Assignment
Search the listing for the word "abortFrame". Copy every line where it is found.

Record extracts
- - -

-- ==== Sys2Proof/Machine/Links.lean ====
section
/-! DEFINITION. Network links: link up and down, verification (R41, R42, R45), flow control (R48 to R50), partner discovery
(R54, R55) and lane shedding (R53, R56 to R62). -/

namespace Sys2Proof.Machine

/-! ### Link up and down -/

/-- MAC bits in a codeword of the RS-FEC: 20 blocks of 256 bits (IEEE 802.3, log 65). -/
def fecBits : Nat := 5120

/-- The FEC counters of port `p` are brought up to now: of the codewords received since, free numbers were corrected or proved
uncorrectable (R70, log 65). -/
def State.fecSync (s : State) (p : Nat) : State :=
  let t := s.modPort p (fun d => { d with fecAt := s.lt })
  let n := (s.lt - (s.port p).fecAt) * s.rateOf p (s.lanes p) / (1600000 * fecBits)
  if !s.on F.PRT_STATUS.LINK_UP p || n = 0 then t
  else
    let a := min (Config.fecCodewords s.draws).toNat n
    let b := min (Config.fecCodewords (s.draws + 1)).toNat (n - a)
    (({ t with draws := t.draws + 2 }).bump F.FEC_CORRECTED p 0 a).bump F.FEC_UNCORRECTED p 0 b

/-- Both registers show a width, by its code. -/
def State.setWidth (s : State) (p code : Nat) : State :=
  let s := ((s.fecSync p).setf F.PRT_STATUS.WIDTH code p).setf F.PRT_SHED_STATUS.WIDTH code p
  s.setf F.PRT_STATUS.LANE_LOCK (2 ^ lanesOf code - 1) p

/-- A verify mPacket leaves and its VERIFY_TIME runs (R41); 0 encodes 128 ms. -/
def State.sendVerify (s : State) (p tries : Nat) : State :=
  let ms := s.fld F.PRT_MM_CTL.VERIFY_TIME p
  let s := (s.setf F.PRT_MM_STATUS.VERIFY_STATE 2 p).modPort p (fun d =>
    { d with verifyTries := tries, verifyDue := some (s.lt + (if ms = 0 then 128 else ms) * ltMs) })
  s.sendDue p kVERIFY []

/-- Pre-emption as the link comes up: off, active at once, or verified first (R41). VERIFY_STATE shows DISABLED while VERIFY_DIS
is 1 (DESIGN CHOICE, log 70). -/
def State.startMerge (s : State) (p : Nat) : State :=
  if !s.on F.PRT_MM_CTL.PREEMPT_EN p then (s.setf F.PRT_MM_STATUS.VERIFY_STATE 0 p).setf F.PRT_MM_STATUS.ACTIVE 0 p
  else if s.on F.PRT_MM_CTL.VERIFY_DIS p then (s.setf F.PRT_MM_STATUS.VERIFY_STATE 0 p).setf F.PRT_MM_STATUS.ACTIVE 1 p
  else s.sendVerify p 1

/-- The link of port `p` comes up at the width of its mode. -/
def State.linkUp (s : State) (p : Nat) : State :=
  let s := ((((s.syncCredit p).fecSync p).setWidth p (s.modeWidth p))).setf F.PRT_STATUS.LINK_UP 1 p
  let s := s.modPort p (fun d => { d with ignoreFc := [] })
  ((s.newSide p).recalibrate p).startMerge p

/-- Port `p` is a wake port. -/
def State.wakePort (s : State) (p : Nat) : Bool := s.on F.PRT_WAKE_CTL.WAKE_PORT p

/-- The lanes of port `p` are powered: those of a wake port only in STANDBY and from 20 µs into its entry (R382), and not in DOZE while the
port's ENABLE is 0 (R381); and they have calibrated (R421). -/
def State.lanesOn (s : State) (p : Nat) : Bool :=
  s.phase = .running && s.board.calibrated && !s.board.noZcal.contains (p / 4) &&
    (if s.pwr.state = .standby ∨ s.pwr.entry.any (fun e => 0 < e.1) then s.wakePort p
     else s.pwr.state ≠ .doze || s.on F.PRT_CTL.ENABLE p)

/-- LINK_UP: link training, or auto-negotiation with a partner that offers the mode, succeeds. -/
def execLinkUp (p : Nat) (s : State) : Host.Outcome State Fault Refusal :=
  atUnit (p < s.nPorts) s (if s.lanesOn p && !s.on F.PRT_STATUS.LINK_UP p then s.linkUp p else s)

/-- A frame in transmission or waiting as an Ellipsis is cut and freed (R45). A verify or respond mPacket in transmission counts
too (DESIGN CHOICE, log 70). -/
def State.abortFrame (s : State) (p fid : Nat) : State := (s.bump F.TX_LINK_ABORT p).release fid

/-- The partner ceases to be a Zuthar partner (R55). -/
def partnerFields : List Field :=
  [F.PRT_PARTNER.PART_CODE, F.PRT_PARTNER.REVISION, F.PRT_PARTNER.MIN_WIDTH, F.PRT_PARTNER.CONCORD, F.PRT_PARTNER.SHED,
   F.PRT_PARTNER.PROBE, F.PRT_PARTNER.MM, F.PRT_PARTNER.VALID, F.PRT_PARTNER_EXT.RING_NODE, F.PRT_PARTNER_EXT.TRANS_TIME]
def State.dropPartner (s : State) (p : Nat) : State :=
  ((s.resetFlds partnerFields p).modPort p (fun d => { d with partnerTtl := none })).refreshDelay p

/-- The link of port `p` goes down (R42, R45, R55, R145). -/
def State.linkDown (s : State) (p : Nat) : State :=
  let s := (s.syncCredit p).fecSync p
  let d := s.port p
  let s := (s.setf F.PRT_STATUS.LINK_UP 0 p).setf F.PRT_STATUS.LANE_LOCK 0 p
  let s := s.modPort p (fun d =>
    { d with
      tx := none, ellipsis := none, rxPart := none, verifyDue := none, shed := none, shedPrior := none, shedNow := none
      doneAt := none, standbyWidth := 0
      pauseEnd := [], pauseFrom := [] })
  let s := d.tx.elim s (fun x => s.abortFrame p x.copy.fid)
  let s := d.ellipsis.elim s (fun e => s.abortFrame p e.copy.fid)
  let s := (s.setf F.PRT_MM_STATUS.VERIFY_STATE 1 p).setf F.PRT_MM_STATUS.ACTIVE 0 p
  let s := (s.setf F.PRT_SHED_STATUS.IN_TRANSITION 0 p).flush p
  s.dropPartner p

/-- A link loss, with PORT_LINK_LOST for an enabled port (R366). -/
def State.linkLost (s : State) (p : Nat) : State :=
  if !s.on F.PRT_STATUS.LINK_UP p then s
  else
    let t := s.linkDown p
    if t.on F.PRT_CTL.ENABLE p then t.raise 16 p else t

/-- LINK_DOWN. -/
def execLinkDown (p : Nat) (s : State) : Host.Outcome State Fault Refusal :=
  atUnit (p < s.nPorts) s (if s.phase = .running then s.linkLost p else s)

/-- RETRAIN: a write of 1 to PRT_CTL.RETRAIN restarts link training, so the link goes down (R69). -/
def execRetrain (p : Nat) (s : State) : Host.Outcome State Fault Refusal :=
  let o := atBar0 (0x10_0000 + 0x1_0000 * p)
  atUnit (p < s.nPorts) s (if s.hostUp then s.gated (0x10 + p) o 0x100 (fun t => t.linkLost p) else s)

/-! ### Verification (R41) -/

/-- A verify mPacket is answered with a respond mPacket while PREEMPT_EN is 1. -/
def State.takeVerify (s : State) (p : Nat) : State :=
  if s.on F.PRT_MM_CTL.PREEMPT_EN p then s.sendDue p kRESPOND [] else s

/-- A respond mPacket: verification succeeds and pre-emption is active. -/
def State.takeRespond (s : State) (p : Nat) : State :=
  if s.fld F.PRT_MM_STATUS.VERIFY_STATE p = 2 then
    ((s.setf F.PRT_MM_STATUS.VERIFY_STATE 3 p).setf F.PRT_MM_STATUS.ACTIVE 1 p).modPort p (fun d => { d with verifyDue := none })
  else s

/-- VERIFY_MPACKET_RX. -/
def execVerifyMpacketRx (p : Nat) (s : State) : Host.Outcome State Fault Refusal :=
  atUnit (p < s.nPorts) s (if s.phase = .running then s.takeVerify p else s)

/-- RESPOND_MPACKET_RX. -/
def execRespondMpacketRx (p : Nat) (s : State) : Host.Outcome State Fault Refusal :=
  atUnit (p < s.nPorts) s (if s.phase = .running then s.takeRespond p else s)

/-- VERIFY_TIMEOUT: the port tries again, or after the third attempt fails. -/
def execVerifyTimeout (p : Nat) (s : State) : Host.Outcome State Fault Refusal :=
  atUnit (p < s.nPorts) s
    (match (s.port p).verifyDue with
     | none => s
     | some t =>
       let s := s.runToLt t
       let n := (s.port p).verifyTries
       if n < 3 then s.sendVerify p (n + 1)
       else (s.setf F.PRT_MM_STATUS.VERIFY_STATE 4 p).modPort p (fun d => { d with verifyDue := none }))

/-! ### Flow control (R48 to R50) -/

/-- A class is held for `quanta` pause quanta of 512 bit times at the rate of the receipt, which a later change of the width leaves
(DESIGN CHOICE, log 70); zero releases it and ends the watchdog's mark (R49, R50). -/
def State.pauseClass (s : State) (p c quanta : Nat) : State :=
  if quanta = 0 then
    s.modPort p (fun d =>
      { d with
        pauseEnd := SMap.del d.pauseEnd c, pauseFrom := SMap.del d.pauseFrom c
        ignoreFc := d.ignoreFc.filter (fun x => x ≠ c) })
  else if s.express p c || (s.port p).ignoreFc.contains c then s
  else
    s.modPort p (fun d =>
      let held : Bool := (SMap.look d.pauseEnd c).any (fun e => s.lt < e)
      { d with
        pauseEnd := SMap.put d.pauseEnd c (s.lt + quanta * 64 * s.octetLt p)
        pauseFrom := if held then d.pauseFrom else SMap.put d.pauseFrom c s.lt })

- - -

Answer to this problem
def State.abortFrame (s : State) (p fid : Nat) : State := (s.bump F.TX_LINK_ABORT p).release fid
  let s := d.tx.elim s (fun x => s.abortFrame p x.copy.fid)
  let s := d.ellipsis.elim s (fun e => s.abortFrame p e.copy.fid)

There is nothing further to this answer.